Surveys Aren't Broken, People's Expectations From Them Are.

The first reaction I had when I saw this table from this ToM piece was “it was a good cycle for polling.”

Worryingly, that wasn’t the reaction most people had.

I will try to put these numbers in perspective, and argue why unrealistic expectations poison one of the most important wells democracy has.

Putting the Numbers in Perspective

In 2018, Jennings and Wlezien published “Election Polling Errors Across Time and Space” in Nature Human Behaviour. It remains the most comprehensive empirical audit of pre-election polling accuracy so far assembled, drawing on more than 30,000 national polls from 351 general elections across 45 countries between 1942 and 2017.

We will use this as a canvas to assess the local numbers against.

Every point is a poll, with the absolute error from the election result on the vertical axis, and the days before election on the horizontal. I’ve filtered for polls within 300 days of an election to make things a bit clearer, and added a smoothing curve to show average poll error.

Two things to note. On average, most polls track to within around 4% of the election result in time and space, before narrowing to 3% in the final stretch (these are a LOT of elections).

Misses do happen, but they are rare.

So how do our local numbers look in comparison?

And zooming in to the relevant bit:

I genuinely find it hard to find words when researchers are being mocked and threathened after performing slightly better than average. The situation is made worse by many continuing to entertain a meaningless vote gap abstraction, and although there have been some efforts to fight against this, I think there’s still a way to go.

Xjenza™️

One aspect that I see all the time and remains relatively unaddressed is the scientific argument. Every pollster emphasizes to some degree scientific merits of their approach, but I think modern polling has advanced so much beyond most people’s introduction to statistics class that they don’t understand where this xjenza ends.

We sample because we cannot (realistically) ask everyone. If we could infer the will of the people enmasse, we would not need to hold costly elections or referenda. We could govern through push notification. The “sciencey” bit of polling remains probability sampling, specifically, the key insight by statisticians like Neyman that if you give everyone a non-zero chance of being picked, you can use probability theory to make defensible claims about how wrong you might be.

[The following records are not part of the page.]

/-- A write to a register of the window. -/
def registerWrite (off : Nat) (w : Word) (s : State) : State :=
  if !aonUp s then s else if off % 8 ≠ 0 then bar0BadAccess s else registerPut off w s

/-- REGISTER_WRITE. -/
def execRegisterWrite (offset : BitVec 24) (w : Word) (s : State) : Host.Outcome State Fault Refusal :=
  .next (registerWrite offset.toNat w s)

/-! ### I3C (R539, R540) -/

/-- The hottest valid temperature among sensor words, signed; 0 when none is valid. -/
def hottest (s : State) (offs : List Nat) : BitVec 16 :=
  (offs.filterMap fun o =>
      let w := sensorWord s o
      if bitOf w 16 && !bitOf w 17 then some (BitVec.ofNat 16 (fieldOf w 15 0)) else none).foldl
    (fun (best : Option (BitVec 16)) x => match best with
      | none => some x
      | some b => if b.slt x then some x else some b) none |>.getD 0

/-- Index 0x05: the hottest valid tile, stack, optical and board temperatures. -/
def hottestWord (s : State) : Word :=
  let span := fun (base k : Nat) => (List.range k).map fun i => base + 8 * i
  wordOf ((hottest s (span 0x000 128)).toNat + (hottest s (span 0x400 8)).toNat * 2 ^ 16 + (hottest s (span 0x440 8)).toNat * 2 ^ 32 +
    (hottest s (span 0x480 4)).toNat * 2 ^ 48)

/-- The register an index names, as a private read returns it (R540). -/
def i3cWord (s : State) (index : Nat) : Word :=
  if index = 0x00 then windowWord s 0x000 else if index = 0x01 then windowWord s 0x010 else if index = 0x02 then windowWord s 0x020
  else if index = 0x03 then windowWord s 0x3000 else if index = 0x04 then windowWord s 0x107A0 else if index = 0x05 then hottestWord s
  else if index = 0x06 then windowWord s 0x3018 else 0

/-- POWER_REQ: 1 requests Standby, 2 Ready; any other value names no change (R540, R599). -/
def powerReq (w : Word) (s : State) : State :=
  if fieldOf w 1 0 = 1 then requestStandby s else if fieldOf w 1 0 = 2 then requestReady s else countRequest s

/-- A private write: its first byte chooses a register, and the 8 bytes after it are written to it (R540). -/
def i3cWrite (bytes : Bytes) (s : State) : State :=
  match bytes with
  | [] => s
  | ix :: rest =>
    if !aonUp s then s
    else
      let s := { s with hl := { s.hl with i3c := { s.hl.i3c with index := ix.toNat } } }
      if rest.length < 8 then s
      else
        let w := wordOf (leNat (rest.take 8))
        if ix = 0x03 then windowWrite 0x3000 w s
        else if ix = 0x07 then powerReq w s
        else s

/-- I3C_PRIVATE_WRITE. -/
def execI3cPrivateWrite (bytes : Bytes) (s : State) : Host.Outcome State Fault Refusal := .next (i3cWrite bytes s)

/-- The I3C target changed. -/
def onI3c (s : State) (f : I3c → I3c) : State := { s with hl := { s.hl with i3c := f s.hl.i3c } }

/-- In-band interrupts enabled or disabled, where bit 0 of the event byte names them. -/
def setIbi (data : Bytes) (b : Bool) (s : State) : State :=
  if bitOf (wordOf (leNat (data.take 1))) 0 then { s with nd := { s.nd with log := { s.nd.log with ibi := b } } } else s

/-- Bytes that a GET code returns: GETPID 6, GETBCR and GETDCR 1, GETSTATUS, GETMWL and GETMRL 2. -/
def cccLength (code : Nat) : Nat :=
  if code = 0x8D then 6 else if code = 0x8E || code = 0x8F then 1 else if code = 0x90 || code = 0x8B || code = 0x8C then 2 else 0

/-- A common command code: a dynamic address is taken by ENTDAA or SETDASA and dropped by RSTDAA; ENEC and DISEC switch in-band
interrupts; the GET codes return bytes that the manual does not give; any other code does nothing (R539). -/
def i3cCcc (code : Nat) (data : Bytes) (s : State) : State :=
  let address := some (leNat (data.take 1) / 2)
  if !aonUp s then s
  else if code = 0x07 || code = 0x87 then
    if s.hl.i3c.dynAddr.isSome || data.isEmpty then s else onI3c s fun i => { i with dynAddr := address }
  else if code = 0x06 then onI3c s fun i => { i with dynAddr := none }
  else if code = 0x00 || code = 0x80 then setIbi data true s
  else if code = 0x01 || code = 0x81 then setIbi data false s
  else if cccLength code = 0 then s
  else { s with nd := emit s.nd (.i3c ((List.range (cccLength code)).map (Config.i3cIdentity code))) }

/-- I3C_CCC. -/
def execI3cCcc (code : BitVec 8) (data : Bytes) (s : State) : Host.Outcome State Fault Refusal := .next (i3cCcc code.toNat data s)

/-! ### The watchdog (R503, R596) -/

/-- The watchdog expires: Halord's firmware restarts alone. The mailbox's transfer, the request it carries and the sessions in
Halord's SRAM end; an inactive slot being written is unstaged. -/
def watchdogExpiry (s : State) : State :=
  if !aonUp s || s.hl.restarting || romOnly s then s
  else
    let s := if mbxBusy s then mbxEnd s stAborted else s
    let h := { s.hl with restarting := true, push := none }
    let writing := match h.session with
      | some x => x.kind == 0 && !x.staged
      | none => false
    let h := if writing then setPending h false else h
    { s with hl := { h with session := none } }

/-- WATCHDOG_EXPIRY. -/
def execWatchdogExpiry (s : State) : Host.Outcome State Fault Refusal := .next (watchdogExpiry s)

/-- The restart finishes: policies resume, and the restart is logged (R503). -/
def restartComplete (s : State) : State :=
  if s.hl.restarting then logIn { s with hl := { s.hl with restarting := false } } (otherEvent 1 12) else s

/-- HALORD_RESTART_COMPLETE. -/
def execHalordRestartComplete (s : State) : Host.Outcome State Fault Refusal := .next (restartComplete s)

end Sys2Proof.Machine
end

Now modern polling has evolved quite a bit. All sorts of fancy statistical techniques (yes, including imputation), have made their way through. And yes, response rates continue to be abysmal (although local ones are roughly 3 to 4 times better what US and UK pollsters work with), but most polls these days are complicated statistical models with a whole host of covariates to try to fix things (which is why the argument about response rates being low is bogus).

But fundamentally, and I will bold this, probability sampling remains the only part of the polling process that has a rigorous mathematical guarantee behind it.

This does not mean what pollsters are doing is not rigorous. But there is a whole lot that goes on after this scientific gurantee that means that with the same raw numbers, you can end up with different results. This is exactly what Nate Cohn had done 10 years ago in this really good article, where he gave four really good pollsters the same raw numbers.

I will try to emphasise again, the fact that these house effects exist does not mean anyone is trying to “cheat”. I have yet to meet a pollster who didn’t make assumptions that were justifiable to him in the moment. But modern polling is as much an art as it is a science.

Why Polling Remains Crucial for the Democratic Process

The most genuinely absurd sequence of words I find written on the internet remains “l-aqwa survey tibqa’ l-elezzjoni.”

Elections are a very blunt tool, collapsing all our differences into a singular percentage. Polling disaggregates opinion, reveals minority views, and gives texture to what the public actually thinks on specific issues. More importantly, polling is a way for public opinion to matter continuously, not just on election day. The fact that polls are used, and assessed, primarily as a crystal ball for election day is to our detriment and we are poisoning the well that serves as a communication channel between the governed and the government.

To borrow Friggieri’s metaphor, in Fil-Parlament ma jikbrux fjuri he writes how politics is like the dance between the brake pedal and the accelerator. Polling is the speedometer, giving crucial insight on when to use which. It is also the only way some people’s opinion actually matters.

A related thread to this is the discussion along having some sort of blackout period. I believe it is wrong. Days of silence and blackouts stem from a continental European tradition of assuming people are less intelligent or discerning than you. If your politics cannot compete on the marketplace of free ideas on its own merits, it has no place existing in the first place.

It’s also no accident that countries with strong Anglo-Saxon free speech culture have the most advanced polling scenes. The emphasis here has never been to limit what to expose, but how to explain better before making up one’s own mind.